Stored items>

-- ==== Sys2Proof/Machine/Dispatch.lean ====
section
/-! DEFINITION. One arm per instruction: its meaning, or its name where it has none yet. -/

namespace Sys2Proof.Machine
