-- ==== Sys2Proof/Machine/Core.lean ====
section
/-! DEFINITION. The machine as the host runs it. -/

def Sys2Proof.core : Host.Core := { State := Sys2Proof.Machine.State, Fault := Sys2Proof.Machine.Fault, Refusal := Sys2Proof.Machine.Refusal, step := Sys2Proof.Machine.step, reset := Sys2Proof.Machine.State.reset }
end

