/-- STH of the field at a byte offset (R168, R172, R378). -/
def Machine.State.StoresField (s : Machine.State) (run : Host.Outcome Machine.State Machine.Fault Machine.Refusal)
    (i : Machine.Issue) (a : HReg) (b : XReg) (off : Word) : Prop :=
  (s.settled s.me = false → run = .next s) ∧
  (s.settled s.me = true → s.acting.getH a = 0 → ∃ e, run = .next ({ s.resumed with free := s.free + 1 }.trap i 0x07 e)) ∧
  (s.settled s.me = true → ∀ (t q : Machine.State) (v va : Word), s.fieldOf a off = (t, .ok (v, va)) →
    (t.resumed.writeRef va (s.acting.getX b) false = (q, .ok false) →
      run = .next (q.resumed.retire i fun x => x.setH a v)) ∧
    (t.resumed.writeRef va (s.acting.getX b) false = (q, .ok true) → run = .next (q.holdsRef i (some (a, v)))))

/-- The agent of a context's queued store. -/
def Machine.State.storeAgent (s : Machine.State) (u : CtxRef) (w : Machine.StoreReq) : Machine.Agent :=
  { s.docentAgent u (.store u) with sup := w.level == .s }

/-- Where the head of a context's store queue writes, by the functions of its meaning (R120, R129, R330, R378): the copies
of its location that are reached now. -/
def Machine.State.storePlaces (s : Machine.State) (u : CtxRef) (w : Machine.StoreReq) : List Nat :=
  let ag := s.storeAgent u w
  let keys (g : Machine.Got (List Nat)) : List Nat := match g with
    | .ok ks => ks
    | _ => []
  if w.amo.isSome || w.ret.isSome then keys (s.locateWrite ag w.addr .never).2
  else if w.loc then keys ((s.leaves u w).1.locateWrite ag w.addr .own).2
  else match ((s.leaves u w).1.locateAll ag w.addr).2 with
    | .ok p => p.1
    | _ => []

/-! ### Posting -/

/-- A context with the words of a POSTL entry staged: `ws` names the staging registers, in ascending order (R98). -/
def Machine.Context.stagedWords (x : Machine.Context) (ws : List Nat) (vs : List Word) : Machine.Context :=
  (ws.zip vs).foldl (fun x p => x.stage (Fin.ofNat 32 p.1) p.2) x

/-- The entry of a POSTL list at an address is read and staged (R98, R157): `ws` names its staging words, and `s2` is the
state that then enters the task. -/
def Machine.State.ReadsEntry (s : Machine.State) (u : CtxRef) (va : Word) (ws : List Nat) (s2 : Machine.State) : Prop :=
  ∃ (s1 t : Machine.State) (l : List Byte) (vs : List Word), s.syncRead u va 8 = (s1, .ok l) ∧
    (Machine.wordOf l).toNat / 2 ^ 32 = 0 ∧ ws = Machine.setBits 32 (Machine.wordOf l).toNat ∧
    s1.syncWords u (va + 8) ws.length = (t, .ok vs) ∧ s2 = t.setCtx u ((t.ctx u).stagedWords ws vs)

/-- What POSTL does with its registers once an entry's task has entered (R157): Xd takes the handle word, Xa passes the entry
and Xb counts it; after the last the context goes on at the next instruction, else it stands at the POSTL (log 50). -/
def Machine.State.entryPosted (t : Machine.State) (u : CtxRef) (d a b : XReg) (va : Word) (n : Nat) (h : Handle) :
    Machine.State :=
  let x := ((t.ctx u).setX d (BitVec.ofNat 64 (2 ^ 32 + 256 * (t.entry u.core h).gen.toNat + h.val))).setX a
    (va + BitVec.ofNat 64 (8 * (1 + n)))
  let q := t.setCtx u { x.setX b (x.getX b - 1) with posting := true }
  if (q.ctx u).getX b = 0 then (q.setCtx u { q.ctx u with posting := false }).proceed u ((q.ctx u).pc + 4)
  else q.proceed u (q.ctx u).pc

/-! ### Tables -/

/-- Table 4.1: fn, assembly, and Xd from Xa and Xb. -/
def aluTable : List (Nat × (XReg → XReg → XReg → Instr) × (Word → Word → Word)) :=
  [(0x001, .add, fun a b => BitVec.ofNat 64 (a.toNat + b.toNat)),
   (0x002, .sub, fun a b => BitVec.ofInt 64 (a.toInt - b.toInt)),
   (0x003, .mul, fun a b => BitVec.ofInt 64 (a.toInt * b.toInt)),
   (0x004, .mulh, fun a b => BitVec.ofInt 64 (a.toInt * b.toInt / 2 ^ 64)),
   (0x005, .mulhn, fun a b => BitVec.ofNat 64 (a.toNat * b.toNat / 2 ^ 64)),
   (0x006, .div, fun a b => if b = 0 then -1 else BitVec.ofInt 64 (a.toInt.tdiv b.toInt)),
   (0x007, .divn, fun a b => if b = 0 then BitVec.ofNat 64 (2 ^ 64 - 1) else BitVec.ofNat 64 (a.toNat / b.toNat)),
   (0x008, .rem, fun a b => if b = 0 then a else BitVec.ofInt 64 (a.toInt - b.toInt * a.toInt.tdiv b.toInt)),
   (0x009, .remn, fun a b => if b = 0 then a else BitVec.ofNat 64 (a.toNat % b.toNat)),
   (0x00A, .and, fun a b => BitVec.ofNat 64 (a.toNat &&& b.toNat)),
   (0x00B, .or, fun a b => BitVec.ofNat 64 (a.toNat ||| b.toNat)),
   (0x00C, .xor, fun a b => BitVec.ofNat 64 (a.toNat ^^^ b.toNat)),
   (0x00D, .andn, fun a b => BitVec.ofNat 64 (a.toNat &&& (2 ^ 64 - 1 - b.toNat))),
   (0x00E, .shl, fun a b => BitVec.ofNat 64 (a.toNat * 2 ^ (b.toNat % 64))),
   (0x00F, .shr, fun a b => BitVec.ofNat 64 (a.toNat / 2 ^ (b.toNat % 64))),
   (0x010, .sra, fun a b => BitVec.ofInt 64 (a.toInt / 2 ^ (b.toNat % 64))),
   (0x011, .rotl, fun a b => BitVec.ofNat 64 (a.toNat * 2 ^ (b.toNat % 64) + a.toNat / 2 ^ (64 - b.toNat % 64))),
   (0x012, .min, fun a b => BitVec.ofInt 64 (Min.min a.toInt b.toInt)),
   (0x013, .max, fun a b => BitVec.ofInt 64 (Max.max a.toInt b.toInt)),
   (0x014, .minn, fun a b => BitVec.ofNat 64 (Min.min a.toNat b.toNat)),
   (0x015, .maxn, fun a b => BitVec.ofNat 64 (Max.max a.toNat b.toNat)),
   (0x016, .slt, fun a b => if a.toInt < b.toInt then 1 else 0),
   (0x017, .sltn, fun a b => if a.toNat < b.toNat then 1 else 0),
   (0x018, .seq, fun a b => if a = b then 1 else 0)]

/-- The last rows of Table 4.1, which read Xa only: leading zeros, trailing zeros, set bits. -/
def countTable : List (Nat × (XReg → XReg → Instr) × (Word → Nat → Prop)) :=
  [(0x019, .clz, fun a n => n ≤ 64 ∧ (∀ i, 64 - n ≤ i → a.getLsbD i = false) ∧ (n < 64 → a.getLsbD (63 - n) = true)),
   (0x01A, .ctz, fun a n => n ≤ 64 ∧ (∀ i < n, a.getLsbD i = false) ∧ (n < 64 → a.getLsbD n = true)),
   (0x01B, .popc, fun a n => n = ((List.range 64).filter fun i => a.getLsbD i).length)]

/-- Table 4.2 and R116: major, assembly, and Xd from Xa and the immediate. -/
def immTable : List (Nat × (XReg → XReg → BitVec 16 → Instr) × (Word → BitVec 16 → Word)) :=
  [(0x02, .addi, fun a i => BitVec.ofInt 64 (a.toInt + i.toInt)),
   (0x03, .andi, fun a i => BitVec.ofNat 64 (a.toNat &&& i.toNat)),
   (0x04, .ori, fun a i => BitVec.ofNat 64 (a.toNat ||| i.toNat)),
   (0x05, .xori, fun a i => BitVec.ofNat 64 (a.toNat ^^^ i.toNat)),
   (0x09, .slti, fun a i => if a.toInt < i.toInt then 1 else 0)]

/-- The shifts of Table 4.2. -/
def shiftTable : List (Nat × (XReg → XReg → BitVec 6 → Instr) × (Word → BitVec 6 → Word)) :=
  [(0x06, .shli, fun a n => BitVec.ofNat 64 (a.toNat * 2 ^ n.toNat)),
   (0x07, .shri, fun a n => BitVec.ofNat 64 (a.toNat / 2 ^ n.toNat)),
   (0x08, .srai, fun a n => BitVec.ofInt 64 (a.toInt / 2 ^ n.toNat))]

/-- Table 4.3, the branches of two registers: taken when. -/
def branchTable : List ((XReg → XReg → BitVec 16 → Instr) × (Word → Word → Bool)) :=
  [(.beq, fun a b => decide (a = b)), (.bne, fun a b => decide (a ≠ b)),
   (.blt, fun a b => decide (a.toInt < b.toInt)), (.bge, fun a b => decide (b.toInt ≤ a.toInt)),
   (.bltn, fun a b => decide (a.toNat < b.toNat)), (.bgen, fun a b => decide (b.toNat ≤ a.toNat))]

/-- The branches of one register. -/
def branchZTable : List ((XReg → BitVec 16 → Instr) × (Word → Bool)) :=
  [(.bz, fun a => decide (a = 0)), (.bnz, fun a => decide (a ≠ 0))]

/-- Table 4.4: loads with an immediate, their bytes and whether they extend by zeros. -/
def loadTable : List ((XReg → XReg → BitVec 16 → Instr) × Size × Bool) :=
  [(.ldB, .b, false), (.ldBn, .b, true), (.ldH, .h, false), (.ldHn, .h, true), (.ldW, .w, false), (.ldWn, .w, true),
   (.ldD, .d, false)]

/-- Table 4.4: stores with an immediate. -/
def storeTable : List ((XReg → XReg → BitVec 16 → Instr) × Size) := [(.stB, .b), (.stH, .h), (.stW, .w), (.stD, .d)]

Task item>
Reproduce the entries exactly, starting at their first line and stopping after the line with "s.docentAgent u (.store".

Result>
-- ==== Sys2Proof/Machine/Dispatch.lean ====
section
/-! DEFINITION. One arm per instruction: its meaning, or its name where it has none yet. -/

namespace Sys2Proof.Machine
-- ==== Sys2Proof/Machine/Core.lean ====
section
/-! DEFINITION. The machine as the host runs it. -/

def Sys2Proof.core : Host.Core := { State := Sys2Proof.Machine.State, Fault := Sys2Proof.Machine.Fault, Refusal := Sys2Proof.Machine.Refusal, step := Sys2Proof.Machine.step, reset := Sys2Proof.Machine.State.reset }
end

/-- STH of the field at a byte offset (R168, R172, R378). -/
def Machine.State.StoresField (s : Machine.State) (run : Host.Outcome Machine.State Machine.Fault Machine.Refusal)
    (i : Machine.Issue) (a : HReg) (b : XReg) (off : Word) : Prop :=
  (s.settled s.me = false → run = .next s) ∧
  (s.settled s.me = true → s.acting.getH a = 0 → ∃ e, run = .next ({ s.resumed with free := s.free + 1 }.trap i 0x07 e)) ∧
  (s.settled s.me = true → ∀ (t q : Machine.State) (v va : Word), s.fieldOf a off = (t, .ok (v, va)) →
    (t.resumed.writeRef va (s.acting.getX b) false = (q, .ok false) →
      run = .next (q.resumed.retire i fun x => x.setH a v)) ∧
    (t.resumed.writeRef va (s.acting.getX b) false = (q, .ok true) → run = .next (q.holdsRef i (some (a, v)))))

/-- The agent of a context's queued store. -/
def Machine.State.storeAgent (s : Machine.State) (u : CtxRef) (w : Machine.StoreReq) : Machine.Agent :=
  { s.docentAgent u (.store u) with sup := w.level == .s }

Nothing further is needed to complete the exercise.